> **DATA FOR PROCESSING**:
/-! ### PCC (R127) -/

abbrev PCC_STATUS.at (n : Fin 16) : Nat := portBase n.val + 0x0
abbrev PCC_STATUS.DBRD (n : Fin 16) : Fld := ⟨PCC_STATUS.at n, 19, 1⟩
abbrev PCC_STATUS.VCONNLATCH (n : Fin 16) : Fld := ⟨PCC_STATUS.at n, 18, 1⟩
abbrev PCC_STATUS.LATCHED (n : Fin 16) : Fld := ⟨PCC_STATUS.at n, 17, 1⟩
abbrev PCC_STATUS.VBUSPRES (n : Fin 16) : Fld := ⟨PCC_STATUS.at n, 16, 1⟩
abbrev PCC_STATUS.ACC (n : Fin 16) : Fld := ⟨PCC_STATUS.at n, 15, 1⟩
abbrev PCC_STATUS.VCONNON (n : Fin 16) : Fld := ⟨PCC_STATUS.at n, 14, 1⟩
abbrev PCC_STATUS.RPSEEN (n : Fin 16) : Fld := ⟨PCC_STATUS.at n, 12, 2⟩
abbrev PCC_STATUS.RPOUT (n : Fin 16) : Fld := ⟨PCC_STATUS.at n, 10, 2⟩
abbrev PCC_STATUS.CC2CLS (n : Fin 16) : Fld := ⟨PCC_STATUS.at n, 8, 2⟩
abbrev PCC_STATUS.CC1CLS (n : Fin 16) : Fld := ⟨PCC_STATUS.at n, 6, 2⟩
abbrev PCC_STATUS.ORIENT (n : Fin 16) : Fld := ⟨PCC_STATUS.at n, 5, 1⟩
abbrev PCC_STATUS.STATE (n : Fin 16) : Fld := ⟨PCC_STATUS.at n, 0, 5⟩
abbrev PCC_CTRL.at (n : Fin 16) : Nat := portBase n.val + 0x4
abbrev PCC_CTRL.DISABLE (n : Fin 16) : Fld := ⟨PCC_CTRL.at n, 0, 1⟩
abbrev PCC_CMD.at (n : Fin 16) : Nat := portBase n.val + 0x8
abbrev PCC_CMD.REDISC (n : Fin 16) : Fld := ⟨PCC_CMD.at n, 2, 1⟩
abbrev PCC_CMD.CLRLATCH (n : Fin 16) : Fld := ⟨PCC_CMD.at n, 1, 1⟩
abbrev PCC_CMD.ERRREC (n : Fin 16) : Fld := ⟨PCC_CMD.at n, 0, 1⟩
abbrev PCC_CFG.at (n : Fin 16) : Nat := portBase n.val + 0x10
abbrev PCC_CFG.DISCDLY (n : Fin 16) : Fld := ⟨PCC_CFG.at n, 12, 4⟩
abbrev PCC_CFG.GLITCH (n : Fin 16) : Fld := ⟨PCC_CFG.at n, 8, 4⟩
abbrev PCC_CFG.PROBEEN (n : Fin 16) : Fld := ⟨PCC_CFG.at n, 5, 1⟩
abbrev PCC_CFG.SOPPEN (n : Fin 16) : Fld := ⟨PCC_CFG.at n, 4, 1⟩
abbrev PCC_CFG.DISCEN (n : Fin 16) : Fld := ⟨PCC_CFG.at n, 3, 1⟩
abbrev PCC_CFG.VCONNEN (n : Fin 16) : Fld := ⟨PCC_CFG.at n, 2, 1⟩
abbrev PCC_CFG.RPLVL (n : Fin 16) : Fld := ⟨PCC_CFG.at n, 0, 2⟩
abbrev PCC_TIMERS.at (n : Fin 16) : Nat := portBase n.val + 0x14
abbrev PCC_TIMERS.ERRREC (n : Fin 16) : Fld := ⟨PCC_TIMERS.at n, 17, 7⟩
abbrev PCC_TIMERS.SRCDIS (n : Fin 16) : Fld := ⟨PCC_TIMERS.at n, 12, 5⟩
abbrev PCC_TIMERS.PDDEB (n : Fin 16) : Fld := ⟨PCC_TIMERS.at n, 8, 4⟩
abbrev PCC_TIMERS.CCDEB (n : Fin 16) : Fld := ⟨PCC_TIMERS.at n, 0, 8⟩
abbrev PCC_CABLECFG.at (n : Fin 16) : Nat := portBase n.val + 0x18
abbrev PCC_CABLECFG.RCONN (n : Fin 16) : Fld := ⟨PCC_CABLECFG.at n, 16, 8⟩
abbrev PCC_CABLECFG.RGPM (n : Fin 16) : Fld := ⟨PCC_CABLECFG.at n, 8, 8⟩
abbrev PCC_CABLECFG.LPNS (n : Fin 16) : Fld := ⟨PCC_CABLECFG.at n, 0, 8⟩
abbrev PCC_CCLVL.at (n : Fin 16) : Nat := portBase n.val + 0x20
abbrev PCC_CCLVL.CC2 (n : Fin 16) : Fld := ⟨PCC_CCLVL.at n, 16, 16⟩
abbrev PCC_CCLVL.CC1 (n : Fin 16) : Fld := ⟨PCC_CCLVL.at n, 0, 16⟩
abbrev PCC_CCREF.at (n : Fin 16) : Nat := portBase n.val + 0x24
abbrev PCC_CCREF.VALID (n : Fin 16) : Fld := ⟨PCC_CCREF.at n, 18, 1⟩
abbrev PCC_CCREF.RPLVL (n : Fin 16) : Fld := ⟨PCC_CCREF.at n, 16, 2⟩
abbrev PCC_CCREF.LEVEL (n : Fin 16) : Fld := ⟨PCC_CCREF.at n, 0, 16⟩
abbrev PCC_VCONN.at (n : Fin 16) : Nat := portBase n.val + 0x28
abbrev PCC_VCONN.FAIL (n : Fin 16) : Fld := ⟨PCC_VCONN.at n, 12, 1⟩
abbrev PCC_VCONN.RES (n : Fin 16) : Fld := ⟨PCC_VCONN.at n, 10, 2⟩
abbrev PCC_VCONN.IMA (n : Fin 16) : Fld := ⟨PCC_VCONN.at n, 0, 10⟩
abbrev PCC_PROBE.at (n : Fin 16) : Nat := portBase n.val + 0x2c
abbrev PCC_PROBE.CEST (n : Fin 16) : Fld := ⟨PCC_PROBE.at n, 16, 12⟩
abbrev PCC_PROBE.RESIST (n : Fin 16) : Fld := ⟨PCC_PROBE.at n, 3, 1⟩
abbrev PCC_PROBE.CODE (n : Fin 16) : Fld := ⟨PCC_PROBE.at n, 0, 3⟩
abbrev PCC_CABLE.at (n : Fin 16) : Nat := portBase n.val + 0x30
abbrev PCC_CABLE.VCONNLOW (n : Fin 16) : Fld := ⟨PCC_CABLE.at n, 14, 1⟩
abbrev PCC_CABLE.ATTEMPTS (n : Fin 16) : Fld := ⟨PCC_CABLE.at n, 9, 5⟩
abbrev PCC_CABLE.INVALID (n : Fin 16) : Fld := ⟨PCC_CABLE.at n, 8, 1⟩
abbrev PCC_CABLE.FAR (n : Fin 16) : Fld := ⟨PCC_CABLE.at n, 7, 1⟩
abbrev PCC_CABLE.EPR (n : Fin 16) : Fld := ⟨PCC_CABLE.at n, 6, 1⟩
abbrev PCC_CABLE.VMAX (n : Fin 16) : Fld := ⟨PCC_CABLE.at n, 4, 2⟩
abbrev PCC_CABLE.IMAX (n : Fin 16) : Fld := ⟨PCC_CABLE.at n, 2, 2⟩
abbrev PCC_CABLE.KIND (n : Fin 16) : Fld := ⟨PCC_CABLE.at n, 0, 2⟩
abbrev PCC_IDHDR.at (n : Fin 16) : Nat := portBase n.val + 0x34
abbrev PCC_IDHDR.VDO (n : Fin 16) : Fld := ⟨PCC_IDHDR.at n, 0, 32⟩
abbrev PCC_CABLEVDO.at (n : Fin 16) : Nat := portBase n.val + 0x38
abbrev PCC_CABLEVDO.VDO (n : Fin 16) : Fld := ⟨PCC_CABLEVDO.at n, 0, 32⟩
abbrev PCC_FARVDO.at (n : Fin 16) : Nat := portBase n.val + 0x3c
abbrev PCC_FARVDO.VDO (n : Fin 16) : Fld := ⟨PCC_FARVDO.at n, 0, 32⟩
abbrev PCC_LENGTH.at (n : Fin 16) : Nat := portBase n.val + 0x40
abbrev PCC_LENGTH.KNOWN (n : Fin 16) : Fld := ⟨PCC_LENGTH.at n, 24, 1⟩
abbrev PCC_LENGTH.RGMAX (n : Fin 16) : Fld := ⟨PCC_LENGTH.at n, 16, 8⟩
abbrev PCC_LENGTH.LMAX (n : Fin 16) : Fld := ⟨PCC_LENGTH.at n, 8, 8⟩
abbrev PCC_LENGTH.LMIN (n : Fin 16) : Fld := ⟨PCC_LENGTH.at n, 0, 8⟩
abbrev PCC_COUNT.at (n : Fin 16) : Nat := portBase n.val + 0x44
abbrev PCC_COUNT.VCONNF (n : Fin 16) : Fld := ⟨PCC_COUNT.at n, 24, 8⟩
abbrev PCC_COUNT.CCOV (n : Fin 16) : Fld := ⟨PCC_COUNT.at n, 16, 8⟩
abbrev PCC_COUNT.ATTACHES (n : Fin 16) : Fld := ⟨PCC_COUNT.at n, 0, 16⟩

/-! ### PPD (R163) -/

abbrev PPD_STATUS.at (n : Fin 16) : Nat := portBase n.val + 0x200
abbrev PPD_STATUS.HRCOUNT (n : Fin 16) : Fld := ⟨PPD_STATUS.at n, 16, 2⟩
abbrev PPD_STATUS.BRACE (n : Fin 16) : Fld := ⟨PPD_STATUS.at n, 15, 1⟩
abbrev PPD_STATUS.INWARN (n : Fin 16) : Fld := ⟨PPD_STATUS.at n, 14, 1⟩
abbrev PPD_STATUS.KIND (n : Fin 16) : Fld := ⟨PPD_STATUS.at n, 12, 2⟩
abbrev PPD_STATUS.CONTRACT (n : Fin 16) : Fld := ⟨PPD_STATUS.at n, 10, 2⟩
abbrev PPD_STATUS.DROLE (n : Fin 16) : Fld := ⟨PPD_STATUS.at n, 9, 1⟩
abbrev PPD_STATUS.EPRMODE (n : Fin 16) : Fld := ⟨PPD_STATUS.at n, 8, 1⟩
abbrev PPD_STATUS.REV (n : Fin 16) : Fld := ⟨PPD_STATUS.at n, 6, 2⟩
abbrev PPD_STATUS.PSTATE (n : Fin 16) : Fld := ⟨PPD_STATUS.at n, 0, 5⟩
abbrev PPD_CMD.at (n : Fin 16) : Nat := portBase n.val + 0x208
abbrev PPD_CMD.EPREXIT (n : Fin 16) : Fld := ⟨PPD_CMD.at n, 4, 1⟩
abbrev PPD_CMD.DRSWAP (n : Fin 16) : Fld := ⟨PPD_CMD.at n, 3, 1⟩
abbrev PPD_CMD.SOFTRESET (n : Fin 16) : Fld := ⟨PPD_CMD.at n, 2, 1⟩
abbrev PPD_CMD.HARDRESET (n : Fin 16) : Fld := ⟨PPD_CMD.at n, 1, 1⟩
abbrev PPD_CMD.SENDCAPS (n : Fin 16) : Fld := ⟨PPD_CMD.at n, 0, 1⟩
abbrev PPD_CFG.at (n : Fin 16) : Nat := portBase n.val + 0x210
abbrev PPD_CFG.BISTEN (n : Fin 16) : Fld := ⟨PPD_CFG.at n, 3, 1⟩
abbrev PPD_CFG.ALERTGS (n : Fin 16) : Fld := ⟨PPD_CFG.at n, 2, 1⟩
abbrev PPD_CFG.REV20 (n : Fin 16) : Fld := ⟨PPD_CFG.at n, 1, 1⟩
abbrev PPD_CFG.DRACC (n : Fin 16) : Fld := ⟨PPD_CFG.at n, 0, 1⟩
abbrev PPD_TIMERS.at (n : Fin 16) : Nat := portBase n.val + 0x214
abbrev PPD_TIMERS.CAPSINT (n : Fin 16) : Fld := ⟨PPD_TIMERS.at n, 16, 8⟩
abbrev PPD_TIMERS.FIRSTCAP (n : Fin 16) : Fld := ⟨PPD_TIMERS.at n, 4, 8⟩
abbrev PPD_TIMERS.SRCTRANS (n : Fin 16) : Fld := ⟨PPD_TIMERS.at n, 0, 4⟩
abbrev PPD_WARNCFG.at (n : Fin 16) : Nat := portBase n.val + 0x218
abbrev PPD_WARNCFG.HOLD (n : Fin 16) : Fld := ⟨PPD_WARNCFG.at n, 16, 8⟩
abbrev PPD_WARNCFG.WARNPW (n : Fin 16) : Fld := ⟨PPD_WARNCFG.at n, 8, 8⟩
abbrev PPD_WARNCFG.REOFFER (n : Fin 16) : Fld := ⟨PPD_WARNCFG.at n, 1, 1⟩
abbrev PPD_WARNCFG.ALERTEN (n : Fin 16) : Fld := ⟨PPD_WARNCFG.at n, 0, 1⟩
abbrev PPD_VDMCFG.at (n : Fin 16) : Nat := portBase n.val + 0x21c
abbrev PPD_VDMCFG.DISCID (n : Fin 16) : Fld := ⟨PPD_VDMCFG.at n, 16, 1⟩
abbrev PPD_VDMCFG.VID (n : Fin 16) : Fld := ⟨PPD_VDMCFG.at n, 0, 16⟩
abbrev PPD_CONTRACT.at (n : Fin 16) : Nat := portBase n.val + 0x220
abbrev PPD_CONTRACT.RDO (n : Fin 16) : Fld := ⟨PPD_CONTRACT.at n, 0, 32⟩
abbrev PPD_CONTRACTVI.at (n : Fin 16) : Nat := portBase n.val + 0x224
abbrev PPD_CONTRACTVI.MA (n : Fin 16) : Fld := ⟨PPD_CONTRACTVI.at n, 16, 16⟩
abbrev PPD_CONTRACTVI.V10 (n : Fin 16) : Fld := ⟨PPD_CONTRACTVI.at n, 0, 16⟩
abbrev PPD_LASTREJ.at (n : Fin 16) : Nat := portBase n.val + 0x228
abbrev PPD_LASTREJ.CODE (n : Fin 16) : Fld := ⟨PPD_LASTREJ.at n, 0, 4⟩
abbrev PPD_OFFER.at (n : Fin 16) (k : Nat) : Nat := portBase n.val + 0x230 + 0x4 * k
abbrev PPD_OFFER.PDO (n : Fin 16) (k : Nat) : Fld := ⟨PPD_OFFER.at n k, 0, 32⟩
abbrev PPD_OFFERINFO.at (n : Fin 16) : Nat := portBase n.val + 0x260
abbrev PPD_OFFERINFO.TRIM (n : Fin 16) : Fld := ⟨PPD_OFFERINFO.at n, 16, 11⟩
abbrev PPD_OFFERINFO.EPRMSG (n : Fin 16) : Fld := ⟨PPD_OFFERINFO.at n, 12, 1⟩
abbrev PPD_OFFERINFO.COUNT (n : Fin 16) : Fld := ⟨PPD_OFFERINFO.at n, 0, 4⟩
abbrev PPD_PSTATUS.at (n : Fin 16) : Nat := portBase n.val + 0x270
abbrev PPD_PSTATUS.BYTES (n : Fin 16) : Fld := ⟨PPD_PSTATUS.at n, 0, 32⟩
abbrev PPD_COUNT.at (n : Fin 16) : Nat := portBase n.val + 0x280
abbrev PPD_COUNT.SOFT (n : Fin 16) : Fld := ⟨PPD_COUNT.at n, 24, 8⟩
abbrev PPD_COUNT.HARD (n : Fin 16) : Fld := ⟨PPD_COUNT.at n, 16, 8⟩
abbrev PPD_COUNT.CRCERR (n : Fin 16) : Fld := ⟨PPD_COUNT.at n, 0, 16⟩
abbrev PPD_SINKPOL0.at (n : Fin 16) : Nat := portBase n.val + 0x2b0
abbrev PPD_SINKPOL0.REVPUSH (n : Fin 16) : Fld := ⟨PPD_SINKPOL0.at n, 26, 1⟩
abbrev PPD_SINKPOL0.IMAX (n : Fin 16) : Fld := ⟨PPD_SINKPOL0.at n, 16, 10⟩
abbrev PPD_SINKPOL0.VMIN (n : Fin 16) : Fld := ⟨PPD_SINKPOL0.at n, 8, 8⟩
abbrev PPD_SINKPOL0.VREQ (n : Fin 16) : Fld := ⟨PPD_SINKPOL0.at n, 0, 8⟩
abbrev PPD_SINKPOL1.at (n : Fin 16) : Nat := portBase n.val + 0x2b4
abbrev PPD_SINKPOL1.REVPCT (n : Fin 16) : Fld := ⟨PPD_SINKPOL1.at n, 16, 7⟩
abbrev PPD_SINKPOL1.REVTGT (n : Fin 16) : Fld := ⟨PPD_SINKPOL1.at n, 0, 16⟩

/-! ### PLP (R248) -/

abbrev PLP_STATUS.at (n : Fin 16) : Nat := portBase n.val + 0x600
abbrev PLP_STATUS.NBANK (n : Fin 16) : Fld := ⟨PLP_STATUS.at n, 16, 5⟩
abbrev PLP_STATUS.COMPON (n : Fin 16) : Fld := ⟨PLP_STATUS.at n, 15, 1⟩
abbrev PLP_STATUS.CONFIRM (n : Fin 16) : Fld := ⟨PLP_STATUS.at n, 14, 1⟩
abbrev PLP_STATUS.PRE (n : Fin 16) : Fld := ⟨PLP_STATUS.at n, 13, 1⟩
abbrev PLP_STATUS.REGION (n : Fin 16) : Fld := ⟨PLP_STATUS.at n, 10, 2⟩
abbrev PLP_STATUS.RAMP (n : Fin 16) : Fld := ⟨PLP_STATUS.at n, 9, 1⟩
abbrev PLP_STATUS.SHADOW (n : Fin 16) : Fld := ⟨PLP_STATUS.at n, 8, 1⟩
abbrev PLP_STATUS.BANK (n : Fin 16) : Fld := ⟨PLP_STATUS.at n, 4, 4⟩
abbrev PLP_STATUS.CTRLI (n : Fin 16) : Fld := ⟨PLP_STATUS.at n, 3, 1⟩
abbrev PLP_STATUS.SETTLED (n : Fin 16) : Fld := ⟨PLP_STATUS.at n, 2, 1⟩
abbrev PLP_STATUS.MODE (n : Fin 16) : Fld := ⟨PLP_STATUS.at n, 0, 2⟩
abbrev PLP_CMD.at (n : Fin 16) : Nat := portBase n.val + 0x604
abbrev PLP_CMD.CLEARRC (n : Fin 16) : Fld := ⟨PLP_CMD.at n, 0, 1⟩
abbrev PLP_CFG.at (n : Fin 16) : Nat := portBase n.val + 0x608
abbrev PLP_CFG.VINMIN (n : Fin 16) : Fld := ⟨PLP_CFG.at n, 24, 5⟩
abbrev PLP_CFG.RSHUNT (n : Fin 16) : Fld := ⟨PLP_CFG.at n, 16, 8⟩
abbrev PLP_CFG.OSR (n : Fin 16) : Fld := ⟨PLP_CFG.at n, 8, 2⟩
abbrev PLP_CFG.DECIM (n : Fin 16) : Fld := ⟨PLP_CFG.at n, 4, 4⟩
abbrev PLP_CFG.SPP (n : Fin 16) : Fld := ⟨PLP_CFG.at n, 0, 2⟩
abbrev PLP_FRZCFG.at (n : Fin 16) : Nat := portBase n.val + 0x60c
abbrev PLP_FRZCFG.FRZEN (n : Fin 16) : Fld := ⟨PLP_FRZCFG.at n, 29, 1⟩
abbrev PLP_FRZCFG.OSDEN (n : Fin 16) : Fld := ⟨PLP_FRZCFG.at n, 28, 1⟩
abbrev PLP_FRZCFG.CONFW (n : Fin 16) : Fld := ⟨PLP_FRZCFG.at n, 20, 8⟩
abbrev PLP_FRZCFG.FRZMOV (n : Fin 16) : Fld := ⟨PLP_FRZCFG.at n, 12, 8⟩
abbrev PLP_FRZCFG.FRZN (n : Fin 16) : Fld := ⟨PLP_FRZCFG.at n, 4, 8⟩
abbrev PLP_FRZCFG.FRZLSB (n : Fin 16) : Fld := ⟨PLP_FRZCFG.at n, 0, 4⟩
abbrev PLP_CCOMP.at (n : Fin 16) : Nat := portBase n.val + 0x610
abbrev PLP_CCOMP.PPSEN (n : Fin 16) : Fld := ⟨PLP_CCOMP.at n, 25, 1⟩
abbrev PLP_CCOMP.EN (n : Fin 16) : Fld := ⟨PLP_CCOMP.at n, 24, 1⟩
abbrev PLP_CCOMP.IMINC (n : Fin 16) : Fld := ⟨PLP_CCOMP.at n, 16, 8⟩
abbrev PLP_CCOMP.CMAX (n : Fin 16) : Fld := ⟨PLP_CCOMP.at n, 8, 8⟩
abbrev PLP_CCOMP.CGAIN (n : Fin 16) : Fld := ⟨PLP_CCOMP.at n, 0, 8⟩
abbrev PLP_FLAGS.at (n : Fin 16) : Nat := portBase n.val + 0x614
abbrev PLP_FLAGS.SPPERR (n : Fin 16) : Fld := ⟨PLP_FLAGS.at n, 8, 1⟩
abbrev PLP_FLAGS.DECIMUP (n : Fin 16) : Fld := ⟨PLP_FLAGS.at n, 7, 1⟩
abbrev PLP_FLAGS.VINRANGE (n : Fin 16) : Fld := ⟨PLP_FLAGS.at n, 6, 1⟩
abbrev PLP_FLAGS.TRANS (n : Fin 16) : Fld := ⟨PLP_FLAGS.at n, 5, 1⟩
abbrev PLP_FLAGS.FRZI (n : Fin 16) : Fld := ⟨PLP_FLAGS.at n, 4, 1⟩
abbrev PLP_FLAGS.FRZV (n : Fin 16) : Fld := ⟨PLP_FLAGS.at n, 3, 1⟩
abbrev PLP_FLAGS.OPENIN (n : Fin 16) : Fld := ⟨PLP_FLAGS.at n, 2, 1⟩
abbrev PLP_FLAGS.OPENI (n : Fin 16) : Fld := ⟨PLP_FLAGS.at n, 1, 1⟩
abbrev PLP_FLAGS.OPENV (n : Fin 16) : Fld := ⟨PLP_FLAGS.at n, 0, 1⟩
abbrev PLP_REF.at (n : Fin 16) : Nat := portBase n.val + 0x620
abbrev PLP_REF.TARGET (n : Fin 16) : Fld := ⟨PLP_REF.at n, 16, 16⟩
abbrev PLP_REF.REF (n : Fin 16) : Fld := ⟨PLP_REF.at n, 0, 16⟩
abbrev PLP_COMP.at (n : Fin 16) : Nat := portBase n.val + 0x624
abbrev PLP_COMP.RC (n : Fin 16) : Fld := ⟨PLP_COMP.at n, 16, 16⟩
abbrev PLP_COMP.COMP (n : Fin 16) : Fld := ⟨PLP_COMP.at n, 0, 16⟩
abbrev PLP_VMEAS.at (n : Fin 16) : Nat := portBase n.val + 0x628
abbrev PLP_VMEAS.VIN (n : Fin 16) : Fld := ⟨PLP_VMEAS.at n, 16, 16⟩
abbrev PLP_VMEAS.VBUS (n : Fin 16) : Fld := ⟨PLP_VMEAS.at n, 0, 16⟩
abbrev PLP_IMEAS.at (n : Fin 16) : Nat := portBase n.val + 0x62c
abbrev PLP_IMEAS.MA (n : Fin 16) : Fld := ⟨PLP_IMEAS.at n, 0, 16⟩
abbrev PLP_MCMD.at (n : Fin 16) : Nat := portBase n.val + 0x630
abbrev PLP_MCMD.M (n : Fin 16) : Fld := ⟨PLP_MCMD.at n, 0, 24⟩
abbrev PLP_LASTGOOD.at (n : Fin 16) : Nat := portBase n.val + 0x634
abbrev PLP_LASTGOOD.M (n : Fin 16) : Fld := ⟨PLP_LASTGOOD.at n, 0, 24⟩
abbrev PLP_VG.at (n : Fin 16) : Nat := portBase n.val + 0x638
abbrev PLP_VG.VALID (n : Fin 16) : Fld := ⟨PLP_VG.at n, 17, 1⟩
abbrev PLP_VG.CLAMP (n : Fin 16) : Fld := ⟨PLP_VG.at n, 16, 1⟩
abbrev PLP_VG.VG (n : Fin 16) : Fld := ⟨PLP_VG.at n, 0, 16⟩
abbrev PLP_BANK.at (n : Fin 16) (k : Nat) (i : Nat) : Nat := portBase n.val + 0x680 + 0x38 * k + 0x4 * i
abbrev PLP_BANK.WORD (n : Fin 16) (k : Nat) (i : Nat) : Fld := ⟨PLP_BANK.at n k i, 0, 32⟩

> **AIM OF THE TASK**:
Return, word for word, the lines of the data above from the line with "abbrev PLP_REF.REF (n" through the line with "abbrev PLP_VMEAS.at (n", inclusive.

> **ANSWER SPACE**:
abbrev PLP_REF.REF (n : Fin 16) : Fld := ⟨PLP_REF.at n, 0, 16⟩
abbrev PLP_COMP.at (n : Fin 16) : Nat := portBase n.val + 0x624
abbrev PLP_COMP.RC (n : Fin 16) : Fld := ⟨PLP_COMP.at n, 16, 16⟩
abbrev PLP_COMP.COMP (n : Fin 16) : Fld := ⟨PLP_COMP.at n, 0, 16⟩
abbrev PLP_VMEAS.at (n : Fin 16) : Nat := portBase n.val + 0x628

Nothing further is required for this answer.